Exercise material
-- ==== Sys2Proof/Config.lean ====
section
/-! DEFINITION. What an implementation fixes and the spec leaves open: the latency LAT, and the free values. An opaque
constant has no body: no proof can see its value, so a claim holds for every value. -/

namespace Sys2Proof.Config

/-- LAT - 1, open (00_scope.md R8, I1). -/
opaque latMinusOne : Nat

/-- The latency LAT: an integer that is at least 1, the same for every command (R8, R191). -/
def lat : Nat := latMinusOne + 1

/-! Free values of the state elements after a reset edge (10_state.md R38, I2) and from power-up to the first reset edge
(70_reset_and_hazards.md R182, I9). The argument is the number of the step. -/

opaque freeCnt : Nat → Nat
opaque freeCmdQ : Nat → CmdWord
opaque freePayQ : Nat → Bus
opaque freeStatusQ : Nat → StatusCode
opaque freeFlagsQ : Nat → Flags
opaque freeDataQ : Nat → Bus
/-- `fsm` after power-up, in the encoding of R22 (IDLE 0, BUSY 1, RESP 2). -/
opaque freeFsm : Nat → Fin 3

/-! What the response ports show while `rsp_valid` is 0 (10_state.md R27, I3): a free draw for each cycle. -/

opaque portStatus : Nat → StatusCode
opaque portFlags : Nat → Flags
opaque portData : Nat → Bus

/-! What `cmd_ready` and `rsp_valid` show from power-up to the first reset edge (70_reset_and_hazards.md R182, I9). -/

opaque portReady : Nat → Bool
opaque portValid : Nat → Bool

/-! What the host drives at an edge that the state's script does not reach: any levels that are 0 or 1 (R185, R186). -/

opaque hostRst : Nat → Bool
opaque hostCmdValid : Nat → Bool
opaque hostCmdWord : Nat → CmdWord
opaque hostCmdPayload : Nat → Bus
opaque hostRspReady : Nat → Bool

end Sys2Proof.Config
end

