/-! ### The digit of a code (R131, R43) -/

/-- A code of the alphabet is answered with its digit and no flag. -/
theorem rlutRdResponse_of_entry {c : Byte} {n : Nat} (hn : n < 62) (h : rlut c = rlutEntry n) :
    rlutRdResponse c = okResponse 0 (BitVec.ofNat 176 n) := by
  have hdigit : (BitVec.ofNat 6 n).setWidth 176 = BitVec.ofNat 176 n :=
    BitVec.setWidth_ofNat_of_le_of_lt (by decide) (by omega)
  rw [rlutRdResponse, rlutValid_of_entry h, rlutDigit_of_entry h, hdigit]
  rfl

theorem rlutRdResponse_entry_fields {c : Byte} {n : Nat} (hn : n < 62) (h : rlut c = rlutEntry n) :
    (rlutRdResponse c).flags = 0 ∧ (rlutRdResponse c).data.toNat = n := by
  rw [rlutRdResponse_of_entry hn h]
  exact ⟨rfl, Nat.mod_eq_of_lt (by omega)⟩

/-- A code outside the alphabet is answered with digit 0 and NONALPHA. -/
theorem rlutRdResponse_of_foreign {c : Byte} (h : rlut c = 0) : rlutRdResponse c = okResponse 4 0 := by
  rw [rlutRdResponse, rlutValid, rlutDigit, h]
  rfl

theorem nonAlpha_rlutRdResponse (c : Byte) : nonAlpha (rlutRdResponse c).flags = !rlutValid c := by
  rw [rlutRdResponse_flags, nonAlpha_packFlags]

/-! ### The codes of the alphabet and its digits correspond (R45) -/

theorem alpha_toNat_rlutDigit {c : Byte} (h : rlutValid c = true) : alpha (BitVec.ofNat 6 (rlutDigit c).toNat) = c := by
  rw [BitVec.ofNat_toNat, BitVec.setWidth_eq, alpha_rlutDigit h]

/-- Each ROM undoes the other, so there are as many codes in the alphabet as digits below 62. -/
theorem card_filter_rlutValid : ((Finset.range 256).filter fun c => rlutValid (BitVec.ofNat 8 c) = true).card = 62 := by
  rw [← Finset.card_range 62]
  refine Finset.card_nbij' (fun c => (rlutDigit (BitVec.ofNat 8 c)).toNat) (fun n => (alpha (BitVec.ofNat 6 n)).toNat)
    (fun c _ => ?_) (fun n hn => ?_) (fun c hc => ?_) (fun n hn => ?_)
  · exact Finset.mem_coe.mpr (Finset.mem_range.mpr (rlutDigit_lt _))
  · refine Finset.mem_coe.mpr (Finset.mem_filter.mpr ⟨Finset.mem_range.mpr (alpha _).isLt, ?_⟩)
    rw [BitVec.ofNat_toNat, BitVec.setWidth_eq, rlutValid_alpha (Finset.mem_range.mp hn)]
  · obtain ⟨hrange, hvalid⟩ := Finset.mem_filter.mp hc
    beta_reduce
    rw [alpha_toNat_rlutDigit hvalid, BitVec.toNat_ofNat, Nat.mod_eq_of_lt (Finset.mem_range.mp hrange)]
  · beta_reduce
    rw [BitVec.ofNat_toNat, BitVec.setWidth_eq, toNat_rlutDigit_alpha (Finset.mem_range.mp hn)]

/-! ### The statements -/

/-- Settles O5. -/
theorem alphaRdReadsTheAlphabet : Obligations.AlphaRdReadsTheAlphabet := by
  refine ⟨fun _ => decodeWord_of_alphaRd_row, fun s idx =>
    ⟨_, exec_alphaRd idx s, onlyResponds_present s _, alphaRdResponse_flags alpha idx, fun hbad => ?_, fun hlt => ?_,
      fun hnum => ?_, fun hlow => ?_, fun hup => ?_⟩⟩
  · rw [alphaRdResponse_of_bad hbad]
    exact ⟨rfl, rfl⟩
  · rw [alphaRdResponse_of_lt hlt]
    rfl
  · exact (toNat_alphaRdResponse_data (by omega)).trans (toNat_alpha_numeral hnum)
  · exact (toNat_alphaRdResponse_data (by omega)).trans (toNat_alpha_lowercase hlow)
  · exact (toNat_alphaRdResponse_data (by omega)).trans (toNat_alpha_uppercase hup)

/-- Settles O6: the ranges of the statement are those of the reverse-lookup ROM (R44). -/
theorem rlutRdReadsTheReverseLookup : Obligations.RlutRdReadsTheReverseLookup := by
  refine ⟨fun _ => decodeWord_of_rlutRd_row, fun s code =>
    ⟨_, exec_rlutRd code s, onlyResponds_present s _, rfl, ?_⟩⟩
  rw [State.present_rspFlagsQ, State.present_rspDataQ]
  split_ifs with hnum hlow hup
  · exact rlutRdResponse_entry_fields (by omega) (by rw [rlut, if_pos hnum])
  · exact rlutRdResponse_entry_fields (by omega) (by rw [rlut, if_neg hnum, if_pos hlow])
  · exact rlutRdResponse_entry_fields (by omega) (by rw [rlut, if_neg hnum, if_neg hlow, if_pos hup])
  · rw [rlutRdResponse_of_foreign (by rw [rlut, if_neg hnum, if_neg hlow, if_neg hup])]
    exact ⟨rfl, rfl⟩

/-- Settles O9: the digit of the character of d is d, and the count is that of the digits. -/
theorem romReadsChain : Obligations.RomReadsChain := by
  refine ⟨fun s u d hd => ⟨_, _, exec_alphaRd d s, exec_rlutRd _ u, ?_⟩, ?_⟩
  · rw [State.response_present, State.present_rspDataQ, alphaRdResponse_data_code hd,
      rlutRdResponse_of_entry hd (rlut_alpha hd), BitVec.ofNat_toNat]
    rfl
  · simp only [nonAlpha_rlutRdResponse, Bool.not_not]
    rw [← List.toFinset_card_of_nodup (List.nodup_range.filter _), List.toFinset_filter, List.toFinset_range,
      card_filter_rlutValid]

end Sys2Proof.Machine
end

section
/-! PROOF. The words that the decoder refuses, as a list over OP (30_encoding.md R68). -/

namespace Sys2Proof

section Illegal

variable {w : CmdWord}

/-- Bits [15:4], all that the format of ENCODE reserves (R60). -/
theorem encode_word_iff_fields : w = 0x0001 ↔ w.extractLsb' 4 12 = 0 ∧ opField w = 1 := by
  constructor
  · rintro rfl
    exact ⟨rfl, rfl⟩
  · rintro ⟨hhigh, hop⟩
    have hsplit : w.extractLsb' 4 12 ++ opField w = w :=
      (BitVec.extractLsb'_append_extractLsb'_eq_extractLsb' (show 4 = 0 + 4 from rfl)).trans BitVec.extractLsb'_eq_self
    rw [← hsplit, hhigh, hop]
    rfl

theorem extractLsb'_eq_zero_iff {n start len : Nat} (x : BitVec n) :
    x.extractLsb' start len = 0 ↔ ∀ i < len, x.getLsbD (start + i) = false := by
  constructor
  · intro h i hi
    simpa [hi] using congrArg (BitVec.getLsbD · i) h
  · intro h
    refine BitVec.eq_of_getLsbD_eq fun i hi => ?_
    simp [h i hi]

Work instructions
Go through the material above, and wherever a line holds the word "rlutEntry", copy it.

Response for this exercise
theorem rlutRdResponse_of_entry {c : Byte} {n : Nat} (hn : n < 62) (h : rlut c = rlutEntry n) :
theorem rlutRdResponse_entry_fields {c : Byte} {n : Nat} (hn : n < 62) (h : rlut c = rlutEntry n) :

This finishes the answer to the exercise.